Question

Air enters an adiabatic turbine at 800 kPa and 870 K with a velocity of 60 m/s, and leaves at 120 kPa and 520 K with a velocity of 100 m / s. The inlet area of the turbine is 90 cm2. What is the power output?

Answer 1

The power output of the turbine is 603 KW.

Step-by-step explanation:

Turbine is the thermodynamic open system in which fluid looses thermal energy into kinetic energy. Kinetic energy then converted into electric energy.

Here, fluid is air which passes through turbine at 800 Kpa and 870 K with a velocity of 60 m/s.

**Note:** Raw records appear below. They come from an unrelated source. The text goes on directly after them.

-- ==== Sys2Proof/Syntax.lean ====
section
/-! DEFINITION. The commands of the block as syntax: one constructor of `Instr` per row of
spec/opcode_table.json (Table O of `30_encoding.md`, R63), with operands already taken apart. -/

namespace Sys2Proof

/-- The 21 mnemonics of Table O (R63), in its order. -/
inductive Op where
  | init | commit | rd
  | cfgDigits | cfgPeriod | cfgAlg
  | b32Push
  | encClr | encPush | encEnd
  | dgstClr | dgstPush | hotpTrunc | hotpCompute
  | totpCtr | totpRem | totpGen | totpVerify | totpWin
  | candClr | candPush
deriving DecidableEq, Repr

/-- The registers `RD` can name, in the order of their numbers 0 to 17 (`10_state.md` Table R, R27). -/
inductive Reg where
  | status | err | errop | errd
  | digits | period | alg | window
  | klen | nb | clen | dlen
  | offset | p31 | codeval | code | coden
  | enb
deriving DecidableEq, Repr

/-- The time operand of the four `TOTP` time commands (R67): the clock, a time in milliseconds, or a time in
seconds. The reserved selector 3 and a clock operand that is not zero have no term here; the decoder refuses
them by name. -/
inductive TimeArg where
  | clock
  | ms (t : Word)
  | sec (t : Word)
deriving DecidableEq, Repr

/-- One command (R63, Table O). -/
inductive Instr where
  /-- `INIT` (R171). -/
  | init
  /-- `COMMIT` (R172). -/
  | commit
  /-- `RD k` (R176). -/
  | rd (k : Reg)
  /-- `CFG.DIGITS v` (R173): all 64 bits are the value. -/
  | cfgDigits (v : Word)
  /-- `CFG.PERIOD v` (R174). -/
  | cfgPeriod (v : Word)
  /-- `CFG.ALG v` (R175). -/
  | cfgAlg (v : Word)
  /-- `B32.PUSH c` (R91). -/
  | b32Push (c : Byte)
  /-- `ENC.CLR` (R111). -/
  | encClr
  /-- `ENC.PUSH b` (R112). -/
  | encPush (b : Byte)
  /-- `ENC.END` (R113). -/
  | encEnd
  /-- `DGST.CLR` (R121). -/
  | dgstClr
  /-- `DGST.PUSH b` (R122). -/
  | dgstPush (b : Byte)
  /-- `HOTP.TRUNC` (R126). -/
  | hotpTrunc
  /-- `HOTP.COMPUTE c` (R128): the 64-bit counter. -/
  | hotpCompute (c : Word)
  /-- `TOTP.CTR` (R143). -/
  | totpCtr (t : TimeArg)
  /-- `TOTP.REM` (R145). -/
  | totpRem (t : TimeArg)
  /-- `TOTP.GEN` (R146). -/
  | totpGen (t : TimeArg)
  /-- `TOTP.VERIFY` (R154). -/
  | totpVerify (t : TimeArg)
  /-- `TOTP.WIN w` (R147). -/
  | totpWin (w : Word)
  /-- `CAND.CLR` (R148). -/
  | candClr
  /-- `CAND.PUSH c` (R149). -/
  | candPush (c : Byte)
deriving DecidableEq, Repr

/-- The mnemonic of a command. -/
def Instr.op : Instr → Op
  | .init => .init
  | .commit => .commit
  | .rd _ => .rd
  | .cfgDigits _ => .cfgDigits
  | .cfgPeriod _ => .cfgPeriod
  | .cfgAlg _ => .cfgAlg
  | .b32Push _ => .b32Push
  | .encClr => .encClr
  | .encPush _ => .encPush
  | .encEnd => .encEnd
  | .dgstClr => .dgstClr
  | .dgstPush _ => .dgstPush
  | .hotpTrunc => .hotpTrunc
  | .hotpCompute _ => .hotpCompute
  | .totpCtr _ => .totpCtr
  | .totpRem _ => .totpRem
  | .totpGen _ => .totpGen
  | .totpVerify _ => .totpVerify
  | .totpWin _ => .totpWin
  | .candClr => .candClr
  | .candPush _ => .candPush

end Sys2Proof
end

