-- ==== Sys2Proof/Machine/Ops.lean ====
section
/-! DEFINITION. The operations every command is built from: answering, the two kinds of error (R192, R193) and the
way out of FAILED (R171, R196), the phase check, big-endian bytes and packed strings, the buffers, and the
truncation engine's functions. -/

namespace Sys2Proof.Machine

/-- What a meaning answers. -/
abbrev Result := Host.Outcome State Fault Refusal

/-! ### Answering -/

/-- `respond(OK, n, r)` of a command that issues no keyed-hash request (`00_scope.md` section 6, R61). -/
def respond (n : Byte) (r : Word) (s : State) : State :=
  { s with resp := some ⟨.ok, n, r⟩, reqs := [] }

/-- `respond(OK, n, r)` of a command that issued the keyed-hash requests `qs`, in this order (R50). -/
def respondAfter (qs : List HmacRequest) (n : Byte) (r : Word) (s : State) : State :=
  { s with resp := some ⟨.ok, n, r⟩, reqs := qs }

/-! ### Errors -/

/-- Entering FAILED (R192): the phase, the three error registers, the partial key dropped, the status answered
with `n` and `r` 0 (R61). -/
def raiseFatal (e : FatalError) (op : Op) (d : Word) (s : State) : State :=
  { s with
    phase := .failed
    err   := e.status.code
    errop := op.code
    errd  := d
    acc   := 0#12
    nb    := 0#4
    key   := []
    resp  := some ⟨e.status, 0#8, 0#64⟩
    reqs  := [] }

/-- Refusing one command (R193): `PERR` and the response, nothing else. -/
def raiseRefusal (e : RefusalCause) (s : State) : State :=
  { s with perr := true, resp := some ⟨e.status, 0#8, 0#64⟩, reqs := [] }

/-- The way out of FAILED, and of any other phase: the registers of Table Z at their "after INIT" value, `PERR` and
the encoder kept (R171, R196, R221). -/
def beginConstruction (s : State) : State :=
  { s with
    phase   := .build
    candovf := false
    dgstovf := false
    codev   := false
    err     := 0#8
    errop   := 0#8
    errd    := 0#64
    digits  := 6#4
    period  := 30#64
    alg     := .sha1
    window  := 1#64
    acc     := 0#12
    nb      := 0#4
    key     := []
    dgst    := []
    offset  := 0#4
    p31     := 0#31
    codeval := 0#27
    code    := #v[0#8, 0#8, 0#8, 0#8, 0#8, 0#8, 0#8, 0#8]
    coden   := 0#4
    cand    := [] }

/-- The reset input (R220): every register at its reset value, no response; the clock port, the host and the
parameters are not the block's to change (log entry 18). -/
def assertReset (s : State) : State :=
  { State.reset with nowMs := s.nowMs, host := s.host, params := s.params }

/-! ### Checks before a command's own effect -/

/-- The phase check (R177, Table A): a command outside its phases is refused with WrongPhase. -/
def requirePhase (allowed : Bool) (body : State) (s : State) : State :=
  if allowed then body else raiseRefusal .wrongPhase s

/-- The encoder's opcodes are reserved when `HAS_ENC` is false (R66); the decoder refuses their words already (log
entry 10). -/
def requireEncoder (body : State) (s : State) : State :=
  if s.params.hasEnc then body else raiseRefusal .illegalCommand s

/-- Table A: accepted in BUILD only. -/
def Phase.inBuild (p : Phase) : Bool := p == .build

/-- Table A: accepted in READY only. -/
def Phase.inReady (p : Phase) : Bool := p == .ready

/-- Table A: accepted in BUILD and READY. -/
def Phase.notFailed (p : Phase) : Bool := p != .failed

/-- A buffer of this capacity and length has no room: its length register equals the capacity (R96, R149); an
unbounded buffer always has room. -/
def bufferFull (cap : Option Nat) (len : Nat) : Bool :=
  match cap with
  | some k => len == k
  | none   => false

/-- A length register shown in a 64-bit field (R27 `zext_64`). A length that 64 bits cannot hold, which only an
unbounded buffer could reach, shows a free value (log entry 11). -/
def lengthWord (len : Nat) : Word :=
  if len < 2 ^ 64 then BitVec.ofNat 64 len else Config.longLength len

/-! ### Numbers and bytes -/

/-- `be(b0, .., bk)`: the big-endian number of a byte sequence (`00_scope.md` section 6, R42). -/
def be (bs : List Byte) : Nat := bs.foldl (fun v b => v * 256 + b.toNat) 0

/-- `be8(v)`: the 8 bytes of a 64-bit number, most significant first (R42, R124). -/
def be8 (v : Word) : List Byte :=
  [v.extractLsb' 56 8, v.extractLsb' 48 8, v.extractLsb' 40 8, v.extractLsb' 32 8, v.extractLsb' 24 8,
   v.extractLsb' 16 8, v.extractLsb' 8 8, v.extractLsb' 0 8]

/-- `str(b0..b(k-1))`: up to 8 bytes packed, first byte highest, the rest 0 (R62). -/
def packString (bs : List Byte) : Word :=
  BitVec.ofNat 64 (be (bs ++ List.replicate (8 - bs.length) 0#8))

/-- `render(v, dg)`: character `j` is `0x30 + ((v div 10^(dg-1-j)) mod 10)` (R73). -/
def render (v dg : Nat) : List Byte :=
  (List.range dg).map fun j => BitVec.ofNat 8 (0x30 + v / 10 ^ (dg - 1 - j) % 10)

/-! ### The keyed hash -/

/-- `HLEN(alg)`: 20, 32 and 64 bytes (R7, Table P). -/
def hlen : Alg → Nat
  | .sha1   => 20
  | .sha256 => 32
  | .sha512 => 64

/-- `HMAC(alg, key, msg)`: exactly `HLEN(alg)` bytes that depend on the three arguments alone (R8). The parameters
may name its value at some points; a named digest of another length is no digest (R8, D27) and is passed over
(log entries 5 and 6). -/
def keyedHash (p : Params) (q : HmacRequest) : List Byte :=
  match p.hmacKnown.find? fun f => f.alg == q.alg && f.key == q.key && f.msg == q.msg && f.digest.length == hlen q.alg with
  | some f => f.digest
  | none   => (List.range (hlen q.alg)).map (Config.hmacByte q.alg q.key q.msg)

/-! ### The truncation engine -/

/-- The four components of `dt` (R123). -/
structure Truncation where
  off  : BitVec 4
  p31  : BitVec 31
  val  : BitVec 27
  code : List Byte
deriving DecidableEq, Repr

/-- `off = g[L-1] & 0x0F` (R123). -/
def truncOffset (g : List Byte) : BitVec 4 := (g.getD (g.length - 1) 0#8 &&& 0x0F#8).setWidth 4

/-- `p31`: the 4 bytes from `off` as a big-endian 32-bit number with bit 31 cleared (R123, R42 (b)). -/
def truncP31 (g : List Byte) (off : Nat) : BitVec 31 :=
  ((g.getD off 0#8 ++ g.getD (off + 1) 0#8 ++ g.getD (off + 2) 0#8 ++ g.getD (off + 3) 0#8 : BitVec 32)
    &&& 0x7FFFFFFF#32).setWidth 31

/-- `dt(g, L, dg)` for the bytes `g` of a digest, `L` their number (R123); outside its domain log entry 12. -/
def dt (g : List Byte) (dg : Nat) : Truncation :=
  let off := truncOffset g
  let p31 := truncP31 g off.toNat
  let val := p31.toNat % 10 ^ dg
  ⟨off, p31, BitVec.ofNat 27 val, render val dg⟩

/-- The request `hotp` makes for a counter: the message is `be8(counter)` (R75, R124, R127). -/
def hotpRequest (s : State) (c : Word) : HmacRequest := ⟨s.alg, s.key, be8 c⟩

/-- The digest of a counter under the block's key and algorithm (R127). -/
def hotpDigest (s : State) (c : Word) : List Byte := keyedHash s.params (hotpRequest s c)

/-- `hotp(KEY, counter, DIGITS, ALG)` after the digest (R127). -/
def hotpTrunc (s : State) (c : Word) : Truncation := dt (hotpDigest s c) s.digits.toNat

/-- `CODE[0..7]` holding a code: its bytes, then 0x00 (R25, R131). -/
def codeLatch (code : List Byte) : Vector Byte 8 :=
  #v[code.getD 0 0#8, code.getD 1 0#8, code.getD 2 0#8, code.getD 3 0#8,
     code.getD 4 0#8, code.getD 5 0#8, code.getD 6 0#8, code.getD 7 0#8]

/-- `latch`, bypass form (R131). -/
def latch (t : Truncation) (s : State) : State :=
  { s with
    offset  := t.off
    p31     := t.p31
    codeval := t.val
    code    := codeLatch t.code
    coden   := s.digits
    codev   := true }

/-- `latch`, keyed form: the digest is written too and `DGSTOVF` cleared (R131). -/
def latchKeyed (g : List Byte) (t : Truncation) (s : State) : State :=
  { latch t s with dgst := g, dgstovf := false }

/-- One keyed computation at a counter with its result latched and answered: what `HOTP.COMPUTE` and `TOTP.GEN`
share (R128, R146). -/
def computeAt (c : Word) (s : State) : State :=
  let t := hotpTrunc s c
  respondAfter [hotpRequest s c] (s.digits.setWidth 8) (packString t.code)
    (latchKeyed (hotpDigest s c) t s)

end Sys2Proof.Machine
end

The turbine is an adiabatic turbine that means there is no heat transfer from the surrounding. Finally the air leaves the turbine at 120 Kpa and 520 K with a velocity of 100 m/s. The turbine inlet area is 90 cm2

Given:

Inlet pressure is
`P_(1)=800`kpa.

Inlet temperature is
`T_(1)=870`K.

Inlet velocity is
`V_(1)=60` m/s.

Outlet pressure is
`P_(2)=120`Kpa.

Outlet temperature is
`T_(2)=520`K.

Outlet velocity is
`V_(2)=100` m/s.

Inlet area of turbine is A=90 cm2.

Step1

Convert the area into SI unit as follows:

`A=90 cm^(2)((1 m^(2))/(10^(4)cm^(2)))`

`A=0.009 m^(2)`

Step 2

Consider air as an ideal gas. So, ideal gas equation is applicable. For air, gas constant is 287 j/kgK.

Ideal gas equation is expressed as follows:

`P=\rho RT`

Here, P is pressure, T is temperature and \rho is density.

Density of air is calculated by ideal gas equation as follows:

`\rho =(P)/(RT)`

`\rho =(800* 10^(3))/(287*870)`

`\rho =3.2039 kg/m^(3)`

Step 3

Mass flow rate is calculated as follows:

`\dot{m}=\rho  AV_(1)`

`\dot{m}=3.2039* 0.009*60`

`\dot{m}=1.73 Kg/s`

Step 4

Steady state equation is the equation of first law of thermodynamics for the open system

Steady state equation for the turbine as follows:

`h_(1)+(v^(2)_(1))/(2000)+Z_(1)+Q=h_(2)+(v^(2)_(2))/(2000)+Z_(2)+W`

Heat transfer is zero as the process is adiabatic. So value of Q is zero.

Turbine is taken as at the same level. So the value of
`Z_(1)` is equal to
`Z_(2)`.

Substitute the value of Q as zero and tex]Z_{1}[/tex] is equal to
`Z_(2)` in steady state equation as follows:

`h_(1)+(v^(2)_(1))/(2)+Z_(1)+0=h_(2)+(v^(2)_(2))/(2)+Z_(1)+W`

`h_(1)+(v^(2)_(1))/(2)+0=h_(2)+(v^(2)_(2))/(2)+W`

`W=(h_(1)-h_(2))+(v^(2)_(1)-v^(2)_(2))/(2000)`

`W=c_(p)(T_(1)-T_(2))+(60^(2)-100^(2))/(2000)`

Specific heat at constant pressure is 1.005 kj/kgK for air.

Substitute the values of temperature and specific heat at constant temperature in the above simplified steady state equation as follows:

W=1.005(870-520)-3.2

W=351.75-3.2

W=348.55 Kj/kg.

Step 5

Power of the turbine is calculated as follows:

`P=\dot{m}W`

`P=1.73*348.55`

P=603 KW

Thus, the power output of the turbine is 603 KW.